▶ WHAT YOU SHOULD DO: Please write out each entry below exactly as it appears.

▶ TASK DATA:
-- ==== Sys2Proof/Tests/Slice0.lean ====
section
/-! SUPPORT. The model's own tests, their expected results worked out by hand in spec/95_test_vectors.md or in the rule named,
and for each statement of Certificates/Slice0/Obligations.lean that has hypotheses a state and operands that meet them. -/

namespace Sys2Proof.Tests

open Sys2Proof.Machine

/-! ## Helper states -/

/-- `A = sym(1, 32, 0, 68)` (95_test_vectors.md). -/
def wordA : Word := 0x00448020#32

/-- `B = sym(1, 64, 0, 36)` (95_test_vectors.md). -/
def wordB : Word := 0x00248040#32

/-- A symbol with one zero length, `sym(1, 0, 0, 5)` (V6). -/
def wordH : Word := 0x00058000#32

/-- A set of valid pins with pin 18 in it: pins 0 to 39 (V5.8). -/
def pins : Byte → Bool := fun p => decide (p.toNat ≤ 39)

/-- The settings of `0x01000100`, with the carrier as given. -/
def conf (carrier : Bool) : ChConf := ⟨false, carrier, 1#8⟩

/-- `S0` of V6: configured, the carrier as given, pin 18. -/
def pinned (carrier : Bool) : State :=
  { State.reset with chConf := some (conf carrier), chPin := some 18#8, pinOut := .driven false }

/-- `S1` of V8: the driver bound to `(A, B)`. -/
def boundState : State := { pinned false with drvTable := some (wordA, wordB) }

/-- A transmission of `[B, A]` in flight under a plan, at half-symbol `p`, for a waiting sender. -/
def busyState (x : Sender) (plan : Plan) (p : Nat) : State :=
  { boundState with
    txState := .busy, chMem := [(0, wordB), (1, wordA)], txLen := 2, txPos := p, txPlan := some plan, caller := .waiting 0 x }

/-- A channel that hangs (V6.8). -/
def hungState : State :=
  { busyState .sendOne (.hang 0) 0 with txState := .hung, pinOut := .unknown }

/-- A transmission has ended with a result, the caller has not taken it. -/
def endedState (j : Nat) (x : Sender) (r : TxOutcome) : State :=
  { boundState with txResult := some r, caller := .waiting j x }

/-- Two colours, those of program P2. -/
def twoColors : List ColorValue := [⟨0xFF#8, 0#8, 0#8⟩, ⟨0#8, 0#8, 0xFF#8⟩]

/-! ## Well-formedness: one term refused for each check -/

theorem test_wf_refuses_clock_div_zero : (Instr.configure false false 0#8).wf pins = false := by decide
theorem test_wf_refuses_pin_outside : (Instr.assignPin 48#8).wf pins = false := by decide
theorem test_wf_refuses_empty_sequence : (Instr.sendPulseSequence .oneShot []).wf pins = false := by decide
theorem test_wf_refuses_256_symbols :
    (Instr.sendPulseSequence .oneShot (List.replicate 256 wordA)).wf pins = false := by
  rw [Instr.wf, List.length_replicate]; decide
theorem test_wf_refuses_65536_colors : (Instr.sendMany (List.replicate 65536 ⟨0, 0, 0⟩)).wf pins = false := by
  rw [Instr.wf, List.length_replicate]; decide
theorem test_wf_takes_bounds :
    (Instr.configure true true 255#8).wf pins = true ∧ (Instr.assignPin 39#8).wf pins = true ∧
    (Instr.sendPulseSequence .oneShot (List.replicate 255 wordA)).wf pins = true ∧ (Instr.sendMany []).wf pins = true := by
  refine ⟨by decide, by decide, by rw [Instr.wf, List.length_replicate]; decide, by decide⟩

/-! ## Decoding words written out from R69 to R78 -/

theorem test_decode_configure :
    decode pins [0b00000001_00000000_00000101_00000010#32] = .ok (.configure false true 5#8) [] := by decide
theorem test_decode_assign_pin : decode pins [0b00000010_00000000_00000000_00010010#32] = .ok (.assignPin 18#8) [] := by decide
theorem test_decode_derive_ticks :
    decode pins [0x03000000#32, 0x190#32, 0x04C4B400#32] = .ok (.deriveTicks 400#32 80000000#32) [] := by decide
theorem test_decode_build_table :
    decode pins [0x04000000#32, 0x190#32, 0x352#32, 0x320#32, 0x1C2#32, 0x04C4B400#32] =
      .ok (.buildTable 400#32 850#32 800#32 450#32 80000000#32) [] := by decide
theorem test_decode_encode :
    decode pins [0x05800000#32, 0x00448020#32, 0x00248040#32] = .ok (.encodeColor 0x800000#24 wordA wordB) [] := by decide
/-- V10.6: two one-word commands, PACK then SEND_ONE. -/
theorem test_decode_pack_then_send_one :
    decode pins [0x06123456#32, 0x09008000#32] = .ok (.pack ⟨0x12#8, 0x34#8, 0x56#8⟩) [0x09008000#32] ∧
    decode pins [0x09008000#32] = .ok (.sendOne ⟨0#8, 0x80#8, 0#8⟩) [] := by decide
theorem test_decode_send_pulse_sequence :
    decode pins [0x07000300#32, 0x00248040#32, 0#32, 0x00448020#32] = .ok (.sendPulseSequence .oneShot [wordB, 0#32, wordA]) [] := by
  decide
theorem test_decode_driver_new :
    decode pins [0x08000000#32, 0x00448020#32, 0x00248040#32] = .ok (.driverNew wordA wordB) [] := by decide
theorem test_decode_send_many :
    decode pins [0x0A000002#32, 0x00FF0000#32, 0x000000FF#32] = .ok (.sendMany twoColors) [] := by decide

▶ RESPONSE:
-- ==== Sys2Proof/Tests/Slice0.lean ====
section
/-! SUPPORT. The model's own tests, their expected results worked out by hand in spec/95_test_vectors.md or in the rule named,
and for each statement of Certificates/Slice0/Obligations.lean that has hypotheses a state and operands that meet them. -/

namespace Sys2Proof.Tests

open Sys2Proof.Machine

/-! ## Helper states -/

/-- `A = sym(1, 32, 0, 68)` (95_test_vectors.md). -/
def wordA : Word := 0x00448020#32

/-- `B = sym(1, 64, 0, 36)` (95_test_vectors.md). -/
def wordB : Word := 0x00248040#32

/-- A symbol with one zero length, `sym(1, 0, 0, 5)` (V6). -/
def wordH : Word := 0x00058000#32

/-- A set of valid pins with pin 18 in it: pins 0 to 39 (V5.8). -/
def pins : Byte → Bool := fun p => decide (p.toNat ≤ 39)

/-- The settings of `0x01000100`, with the carrier as given. -/
def conf (carrier : Bool) : ChConf := ⟨false, carrier, 1#8⟩

/-- `S0` of V6: configured, the carrier as given, pin 18. -/
def pinned (carrier : Bool) : State :=
  { State.reset with chConf := some (conf carrier), chPin := some 18#8, pinOut := .driven false }

/-- `S1` of V8: the driver bound to `(A, B)`. -/
def boundState : State := { pinned false with drvTable := some (wordA, wordB) }

/-- A transmission of `[B, A]` in flight under a plan, at half-symbol `p`, for a waiting sender. -/
def busyState (x : Sender) (plan : Plan) (p : Nat) : State :=
  { boundState with
    txState := .busy, chMem := [(0, wordB), (1, wordA)], txLen := 2, txPos := p, txPlan := some plan, caller := .waiting 0 x }

/-- A channel that hangs (V6.8). -/
def hungState : State :=
  { busyState .sendOne (.hang 0) 0 with txState := .hung, pinOut := .unknown }

/-- A transmission has ended with a result, the caller has not taken it. -/
def endedState (j : Nat) (x : Sender) (r : TxOutcome) : State :=
  { boundState with txResult := some r, caller := .waiting j x }

/-- Two colours, those of program P2. -/
def twoColors : List ColorValue := [⟨0xFF#8, 0#8, 0#8⟩, ⟨0#8, 0#8, 0xFF#8⟩]

/-! ## Well-formedness: one term refused for each check -/

theorem test_wf_refuses_clock_div_zero : (Instr.configure false false 0#8).wf pins = false := by decide
theorem test_wf_refuses_pin_outside : (Instr.assignPin 48#8).wf pins = false := by decide
theorem test_wf_refuses_empty_sequence : (Instr.sendPulseSequence .oneShot []).wf pins = false := by decide
theorem test_wf_refuses_256_symbols :
    (Instr.sendPulseSequence .oneShot (List.replicate 256 wordA)).wf pins = false := by
  rw [Instr.wf, List.length_replicate]; decide
theorem test_wf_refuses_65536_colors : (Instr.sendMany (List.replicate 65536 ⟨0, 0, 0⟩)).wf pins = false := by
  rw [Instr.wf, List.length_replicate]; decide
theorem test_wf_takes_bounds :
    (Instr.configure true true 255#8).wf pins = true ∧ (Instr.assignPin 39#8).wf pins = true ∧
    (Instr.sendPulseSequence .oneShot (List.replicate 255 wordA)).wf pins = true ∧ (Instr.sendMany []).wf pins = true := by
  refine ⟨by decide, by decide, by rw [Instr.wf, List.length_replicate]; decide, by decide⟩

/-! ## Decoding words written out from R69 to R78 -/

theorem test_decode_configure :
    decode pins [0b00000001_00000000_00000101_00000010#32] = .ok (.configure false true 5#8) [] := by decide
theorem test_decode_assign_pin : decode pins [0b00000010_00000000_00000000_00010010#32] = .ok (.assignPin 18#8) [] := by decide
theorem test_decode_derive_ticks :
    decode pins [0x03000000#32, 0x190#32, 0x04C4B400#32] = .ok (.deriveTicks 400#32 80000000#32) [] := by decide
theorem test_decode_build_table :
    decode pins [0x04000000#32, 0x190#32, 0x352#32, 0x320#32, 0x1C2#32, 0x04C4B400#32] =
      .ok (.buildTable 400#32 850#32 800#32 450#32 80000000#32) [] := by decide
theorem test_decode_encode :
    decode pins [0x05800000#32, 0x00448020#32, 0x00248040#32] = .ok (.encodeColor 0x800000#24 wordA wordB) [] := by decide
/-- V10.6: two one-word commands, PACK then SEND_ONE. -/
theorem test_decode_pack_then_send_one :
    decode pins [0x06123456#32, 0x09008000#32] = .ok (.pack ⟨0x12#8, 0x34#8, 0x56#8⟩) [0x09008000#32] ∧
    decode pins [0x09008000#32] = .ok (.sendOne ⟨0#8, 0x80#8, 0#8⟩) [] := by decide
theorem test_decode_send_pulse_sequence :
    decode pins [0x07000300#32, 0x00248040#32, 0#32, 0x00448020#32] = .ok (.sendPulseSequence .oneShot [wordB, 0#32, wordA]) [] := by
  decide
theorem test_decode_driver_new :
    decode pins [0x08000000#32, 0x00448020#32, 0x00248040#32] = .ok (.driverNew wordA wordB) [] := by decide
theorem test_decode_send_many :
    decode pins [0x0A000002#32, 0x00FF0000#32, 0x000000FF#32] = .ok (.sendMany twoColors) [] := by decide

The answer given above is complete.